● Activity: Pick out every line of the entries below where "parked" occurs, and copy those lines.
START Information
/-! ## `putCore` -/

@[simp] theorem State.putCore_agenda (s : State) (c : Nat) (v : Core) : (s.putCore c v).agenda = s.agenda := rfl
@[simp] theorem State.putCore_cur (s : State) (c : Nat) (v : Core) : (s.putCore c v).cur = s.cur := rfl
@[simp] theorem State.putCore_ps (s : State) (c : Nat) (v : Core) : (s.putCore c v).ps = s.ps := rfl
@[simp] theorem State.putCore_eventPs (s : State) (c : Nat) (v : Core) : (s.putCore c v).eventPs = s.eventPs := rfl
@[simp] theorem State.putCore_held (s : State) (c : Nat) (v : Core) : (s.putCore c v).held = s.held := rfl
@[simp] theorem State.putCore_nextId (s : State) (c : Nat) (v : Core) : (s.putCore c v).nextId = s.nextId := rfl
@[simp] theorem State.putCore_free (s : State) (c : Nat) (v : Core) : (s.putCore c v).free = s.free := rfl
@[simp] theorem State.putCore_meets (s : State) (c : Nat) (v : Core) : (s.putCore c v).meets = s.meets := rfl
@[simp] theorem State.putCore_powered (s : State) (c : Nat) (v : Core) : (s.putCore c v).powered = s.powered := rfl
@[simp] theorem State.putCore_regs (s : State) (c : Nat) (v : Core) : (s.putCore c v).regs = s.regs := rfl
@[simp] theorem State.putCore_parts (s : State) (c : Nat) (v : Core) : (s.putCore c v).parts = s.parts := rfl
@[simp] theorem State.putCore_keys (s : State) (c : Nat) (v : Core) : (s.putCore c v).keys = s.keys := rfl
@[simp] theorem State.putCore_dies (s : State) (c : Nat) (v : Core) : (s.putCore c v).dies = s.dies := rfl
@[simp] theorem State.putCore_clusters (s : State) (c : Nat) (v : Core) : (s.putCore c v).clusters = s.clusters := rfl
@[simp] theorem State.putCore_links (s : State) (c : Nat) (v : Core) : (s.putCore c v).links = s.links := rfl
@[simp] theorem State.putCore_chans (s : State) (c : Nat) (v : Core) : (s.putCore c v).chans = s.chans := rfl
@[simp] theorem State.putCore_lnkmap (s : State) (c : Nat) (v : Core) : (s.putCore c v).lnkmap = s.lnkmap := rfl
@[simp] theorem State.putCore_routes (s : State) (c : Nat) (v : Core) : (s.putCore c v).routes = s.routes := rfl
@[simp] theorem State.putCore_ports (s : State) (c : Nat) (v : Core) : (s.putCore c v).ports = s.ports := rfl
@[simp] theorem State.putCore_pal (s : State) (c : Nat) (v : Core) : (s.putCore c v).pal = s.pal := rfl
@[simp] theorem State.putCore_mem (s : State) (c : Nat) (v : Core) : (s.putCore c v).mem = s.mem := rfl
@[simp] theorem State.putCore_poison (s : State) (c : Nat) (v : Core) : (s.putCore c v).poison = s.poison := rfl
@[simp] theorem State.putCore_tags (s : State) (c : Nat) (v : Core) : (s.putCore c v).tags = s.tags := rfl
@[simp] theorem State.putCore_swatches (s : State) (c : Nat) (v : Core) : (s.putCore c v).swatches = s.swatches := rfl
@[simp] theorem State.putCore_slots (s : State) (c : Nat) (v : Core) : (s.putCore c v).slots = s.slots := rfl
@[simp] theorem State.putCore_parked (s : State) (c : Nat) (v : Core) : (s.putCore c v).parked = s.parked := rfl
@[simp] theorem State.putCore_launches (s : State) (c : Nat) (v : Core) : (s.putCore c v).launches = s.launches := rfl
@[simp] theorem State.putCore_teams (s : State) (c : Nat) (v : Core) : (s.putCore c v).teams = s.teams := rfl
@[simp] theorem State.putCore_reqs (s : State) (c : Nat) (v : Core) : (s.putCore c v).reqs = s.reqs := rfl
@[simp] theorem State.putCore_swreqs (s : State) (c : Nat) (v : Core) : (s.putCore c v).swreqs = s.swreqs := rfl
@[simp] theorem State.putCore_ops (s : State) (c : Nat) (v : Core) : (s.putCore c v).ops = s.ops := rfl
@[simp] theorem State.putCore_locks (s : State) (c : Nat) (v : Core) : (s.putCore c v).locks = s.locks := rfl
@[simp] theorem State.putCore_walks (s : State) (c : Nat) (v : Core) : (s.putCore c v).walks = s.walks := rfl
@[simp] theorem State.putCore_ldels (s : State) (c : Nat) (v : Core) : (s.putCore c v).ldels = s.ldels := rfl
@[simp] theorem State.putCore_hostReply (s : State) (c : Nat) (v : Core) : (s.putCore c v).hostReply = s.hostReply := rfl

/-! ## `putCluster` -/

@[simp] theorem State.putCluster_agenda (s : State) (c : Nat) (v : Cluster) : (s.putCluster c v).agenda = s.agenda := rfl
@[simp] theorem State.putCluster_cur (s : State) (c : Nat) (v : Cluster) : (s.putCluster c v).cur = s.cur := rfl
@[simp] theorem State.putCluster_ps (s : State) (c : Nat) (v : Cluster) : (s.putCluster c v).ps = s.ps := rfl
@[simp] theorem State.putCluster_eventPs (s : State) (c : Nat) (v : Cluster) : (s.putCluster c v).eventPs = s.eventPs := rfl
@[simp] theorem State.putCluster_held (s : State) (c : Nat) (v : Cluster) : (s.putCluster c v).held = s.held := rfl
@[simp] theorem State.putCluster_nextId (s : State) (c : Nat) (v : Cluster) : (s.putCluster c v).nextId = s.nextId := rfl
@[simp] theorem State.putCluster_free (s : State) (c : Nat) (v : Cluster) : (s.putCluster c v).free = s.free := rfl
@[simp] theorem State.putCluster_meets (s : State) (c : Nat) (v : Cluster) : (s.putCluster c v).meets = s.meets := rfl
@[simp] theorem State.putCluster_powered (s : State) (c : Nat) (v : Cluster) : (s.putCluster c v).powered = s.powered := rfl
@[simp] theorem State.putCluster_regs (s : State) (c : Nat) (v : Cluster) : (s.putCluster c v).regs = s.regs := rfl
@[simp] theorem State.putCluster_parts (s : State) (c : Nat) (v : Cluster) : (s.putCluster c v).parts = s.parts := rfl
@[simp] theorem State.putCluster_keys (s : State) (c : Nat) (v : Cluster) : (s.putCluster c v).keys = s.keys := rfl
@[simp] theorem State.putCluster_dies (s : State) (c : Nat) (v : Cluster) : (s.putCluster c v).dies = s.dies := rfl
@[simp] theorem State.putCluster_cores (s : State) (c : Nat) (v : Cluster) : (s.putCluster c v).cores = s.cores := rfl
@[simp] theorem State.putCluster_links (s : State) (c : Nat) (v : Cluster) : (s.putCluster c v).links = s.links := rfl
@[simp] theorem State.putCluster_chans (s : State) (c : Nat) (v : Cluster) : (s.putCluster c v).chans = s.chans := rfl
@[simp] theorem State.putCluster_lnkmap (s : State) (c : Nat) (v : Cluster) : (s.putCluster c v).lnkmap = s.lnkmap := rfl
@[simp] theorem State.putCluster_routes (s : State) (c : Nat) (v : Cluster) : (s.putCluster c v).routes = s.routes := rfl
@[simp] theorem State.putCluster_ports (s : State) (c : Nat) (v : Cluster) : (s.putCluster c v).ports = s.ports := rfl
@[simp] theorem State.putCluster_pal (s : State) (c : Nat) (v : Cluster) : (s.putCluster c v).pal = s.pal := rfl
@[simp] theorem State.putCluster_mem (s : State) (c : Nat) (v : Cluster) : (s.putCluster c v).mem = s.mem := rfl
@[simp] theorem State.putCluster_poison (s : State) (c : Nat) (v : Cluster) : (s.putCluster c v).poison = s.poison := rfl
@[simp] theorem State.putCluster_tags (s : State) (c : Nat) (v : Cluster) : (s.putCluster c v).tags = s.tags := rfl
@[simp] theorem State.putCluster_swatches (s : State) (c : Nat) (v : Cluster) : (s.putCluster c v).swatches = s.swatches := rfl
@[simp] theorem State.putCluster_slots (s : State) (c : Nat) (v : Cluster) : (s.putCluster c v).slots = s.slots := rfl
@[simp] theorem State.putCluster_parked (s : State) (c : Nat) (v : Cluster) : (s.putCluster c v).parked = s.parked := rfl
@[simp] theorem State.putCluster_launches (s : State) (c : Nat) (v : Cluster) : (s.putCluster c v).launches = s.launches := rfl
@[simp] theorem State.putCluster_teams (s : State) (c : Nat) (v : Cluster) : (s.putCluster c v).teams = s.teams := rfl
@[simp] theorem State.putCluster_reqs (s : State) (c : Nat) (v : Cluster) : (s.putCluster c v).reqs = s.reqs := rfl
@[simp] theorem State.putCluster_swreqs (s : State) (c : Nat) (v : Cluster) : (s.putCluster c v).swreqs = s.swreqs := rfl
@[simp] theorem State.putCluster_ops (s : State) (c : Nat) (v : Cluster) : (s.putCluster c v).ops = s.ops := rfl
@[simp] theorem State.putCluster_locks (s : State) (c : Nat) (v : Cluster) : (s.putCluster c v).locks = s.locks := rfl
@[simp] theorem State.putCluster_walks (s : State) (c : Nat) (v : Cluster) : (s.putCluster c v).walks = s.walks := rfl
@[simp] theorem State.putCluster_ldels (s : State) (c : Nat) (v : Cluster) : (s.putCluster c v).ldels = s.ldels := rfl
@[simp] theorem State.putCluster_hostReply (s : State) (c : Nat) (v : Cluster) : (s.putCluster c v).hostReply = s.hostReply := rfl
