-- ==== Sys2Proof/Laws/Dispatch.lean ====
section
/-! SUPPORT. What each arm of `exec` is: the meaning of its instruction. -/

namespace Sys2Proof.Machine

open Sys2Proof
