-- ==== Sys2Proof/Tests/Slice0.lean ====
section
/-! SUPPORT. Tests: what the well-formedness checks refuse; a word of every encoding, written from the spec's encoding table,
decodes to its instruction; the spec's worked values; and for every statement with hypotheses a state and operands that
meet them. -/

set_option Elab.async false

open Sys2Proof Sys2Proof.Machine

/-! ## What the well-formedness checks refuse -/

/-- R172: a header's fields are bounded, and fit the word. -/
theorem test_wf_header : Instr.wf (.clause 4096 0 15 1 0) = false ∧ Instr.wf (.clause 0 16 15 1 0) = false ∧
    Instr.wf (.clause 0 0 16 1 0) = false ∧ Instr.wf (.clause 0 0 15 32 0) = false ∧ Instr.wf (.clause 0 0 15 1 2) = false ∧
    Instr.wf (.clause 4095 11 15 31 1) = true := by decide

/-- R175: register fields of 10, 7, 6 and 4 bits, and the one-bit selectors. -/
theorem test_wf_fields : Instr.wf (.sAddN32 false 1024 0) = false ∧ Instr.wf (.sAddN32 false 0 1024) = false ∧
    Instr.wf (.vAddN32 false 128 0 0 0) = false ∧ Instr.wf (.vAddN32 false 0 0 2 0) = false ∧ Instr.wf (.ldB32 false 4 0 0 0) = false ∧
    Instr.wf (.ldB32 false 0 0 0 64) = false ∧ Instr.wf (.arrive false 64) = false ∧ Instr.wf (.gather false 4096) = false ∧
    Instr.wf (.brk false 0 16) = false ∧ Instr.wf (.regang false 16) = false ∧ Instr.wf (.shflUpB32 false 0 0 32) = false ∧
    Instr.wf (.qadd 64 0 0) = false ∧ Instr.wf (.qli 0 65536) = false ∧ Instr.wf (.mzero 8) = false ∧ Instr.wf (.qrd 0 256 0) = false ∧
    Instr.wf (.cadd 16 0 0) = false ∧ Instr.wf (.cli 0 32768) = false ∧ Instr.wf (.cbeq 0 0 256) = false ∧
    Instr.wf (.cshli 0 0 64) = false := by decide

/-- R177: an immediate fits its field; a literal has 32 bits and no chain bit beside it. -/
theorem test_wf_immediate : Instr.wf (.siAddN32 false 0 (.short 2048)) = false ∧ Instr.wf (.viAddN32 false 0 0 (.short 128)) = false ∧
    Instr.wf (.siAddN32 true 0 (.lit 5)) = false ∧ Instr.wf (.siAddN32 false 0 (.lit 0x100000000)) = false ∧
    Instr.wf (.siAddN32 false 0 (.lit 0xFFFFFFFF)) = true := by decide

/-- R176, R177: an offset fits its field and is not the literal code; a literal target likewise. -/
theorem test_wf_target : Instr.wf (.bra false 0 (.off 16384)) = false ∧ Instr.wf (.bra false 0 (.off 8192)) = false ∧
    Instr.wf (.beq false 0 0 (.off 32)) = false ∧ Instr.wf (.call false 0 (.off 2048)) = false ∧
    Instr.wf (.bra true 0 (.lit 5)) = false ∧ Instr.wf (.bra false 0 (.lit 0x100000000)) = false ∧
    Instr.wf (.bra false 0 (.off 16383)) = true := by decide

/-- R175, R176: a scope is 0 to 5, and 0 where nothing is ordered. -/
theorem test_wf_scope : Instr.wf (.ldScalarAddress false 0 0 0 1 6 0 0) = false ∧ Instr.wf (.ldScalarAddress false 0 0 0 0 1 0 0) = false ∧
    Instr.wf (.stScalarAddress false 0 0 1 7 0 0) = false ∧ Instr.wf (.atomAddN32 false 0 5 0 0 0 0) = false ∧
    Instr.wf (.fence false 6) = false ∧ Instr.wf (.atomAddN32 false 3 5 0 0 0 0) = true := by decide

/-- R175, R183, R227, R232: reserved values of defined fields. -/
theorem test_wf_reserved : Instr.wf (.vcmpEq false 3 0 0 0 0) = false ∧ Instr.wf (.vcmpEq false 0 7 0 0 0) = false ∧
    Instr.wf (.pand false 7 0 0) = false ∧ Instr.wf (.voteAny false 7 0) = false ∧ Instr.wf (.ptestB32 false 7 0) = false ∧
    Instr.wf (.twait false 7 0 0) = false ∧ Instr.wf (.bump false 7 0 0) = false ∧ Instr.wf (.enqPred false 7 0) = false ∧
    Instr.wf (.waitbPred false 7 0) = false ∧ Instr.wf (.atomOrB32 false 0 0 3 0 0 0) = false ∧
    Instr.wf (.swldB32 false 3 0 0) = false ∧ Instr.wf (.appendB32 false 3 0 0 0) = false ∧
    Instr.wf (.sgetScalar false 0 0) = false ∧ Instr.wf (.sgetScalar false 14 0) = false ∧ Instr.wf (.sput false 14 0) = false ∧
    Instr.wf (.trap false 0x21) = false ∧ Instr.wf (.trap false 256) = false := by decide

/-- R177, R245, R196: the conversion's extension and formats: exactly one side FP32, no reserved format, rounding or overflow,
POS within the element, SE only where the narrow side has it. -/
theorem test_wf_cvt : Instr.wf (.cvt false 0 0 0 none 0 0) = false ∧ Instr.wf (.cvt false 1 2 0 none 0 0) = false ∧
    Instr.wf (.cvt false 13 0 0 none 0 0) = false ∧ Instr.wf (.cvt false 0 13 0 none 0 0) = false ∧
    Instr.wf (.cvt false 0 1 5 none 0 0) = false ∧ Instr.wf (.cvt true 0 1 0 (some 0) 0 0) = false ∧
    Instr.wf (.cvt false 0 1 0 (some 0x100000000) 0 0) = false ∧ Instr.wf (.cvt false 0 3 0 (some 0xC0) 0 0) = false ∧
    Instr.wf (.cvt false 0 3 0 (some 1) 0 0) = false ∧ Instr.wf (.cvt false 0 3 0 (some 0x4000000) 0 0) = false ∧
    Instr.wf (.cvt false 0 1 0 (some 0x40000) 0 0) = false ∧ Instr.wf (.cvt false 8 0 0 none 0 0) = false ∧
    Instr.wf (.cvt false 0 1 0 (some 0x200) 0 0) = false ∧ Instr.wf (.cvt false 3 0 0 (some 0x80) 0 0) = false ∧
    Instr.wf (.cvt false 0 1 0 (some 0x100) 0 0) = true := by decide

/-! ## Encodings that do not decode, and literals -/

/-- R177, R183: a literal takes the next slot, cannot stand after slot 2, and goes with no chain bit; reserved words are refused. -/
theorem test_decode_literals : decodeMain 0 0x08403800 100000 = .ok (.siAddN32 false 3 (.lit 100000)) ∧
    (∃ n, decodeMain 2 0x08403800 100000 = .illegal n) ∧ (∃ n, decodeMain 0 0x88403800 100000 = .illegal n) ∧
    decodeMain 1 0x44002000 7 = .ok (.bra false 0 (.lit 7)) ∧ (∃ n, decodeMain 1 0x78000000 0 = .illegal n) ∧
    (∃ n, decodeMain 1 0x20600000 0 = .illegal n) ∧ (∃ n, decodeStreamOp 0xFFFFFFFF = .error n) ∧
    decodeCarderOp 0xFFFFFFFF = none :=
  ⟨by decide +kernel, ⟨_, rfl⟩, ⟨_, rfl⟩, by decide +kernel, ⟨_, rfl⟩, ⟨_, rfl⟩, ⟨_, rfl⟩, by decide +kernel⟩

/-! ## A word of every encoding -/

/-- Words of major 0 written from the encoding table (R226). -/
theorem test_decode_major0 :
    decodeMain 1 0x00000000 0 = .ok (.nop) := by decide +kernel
END Information
● Response box:
@[simp] theorem State.putCore_parked (s : State) (c : Nat) (v : Core) : (s.putCore c v).parked = s.parked := rfl
@[simp] theorem State.putCluster_parked (s : State) (c : Nat) (v : Cluster) : (s.putCluster c v).parked = s.parked := rfl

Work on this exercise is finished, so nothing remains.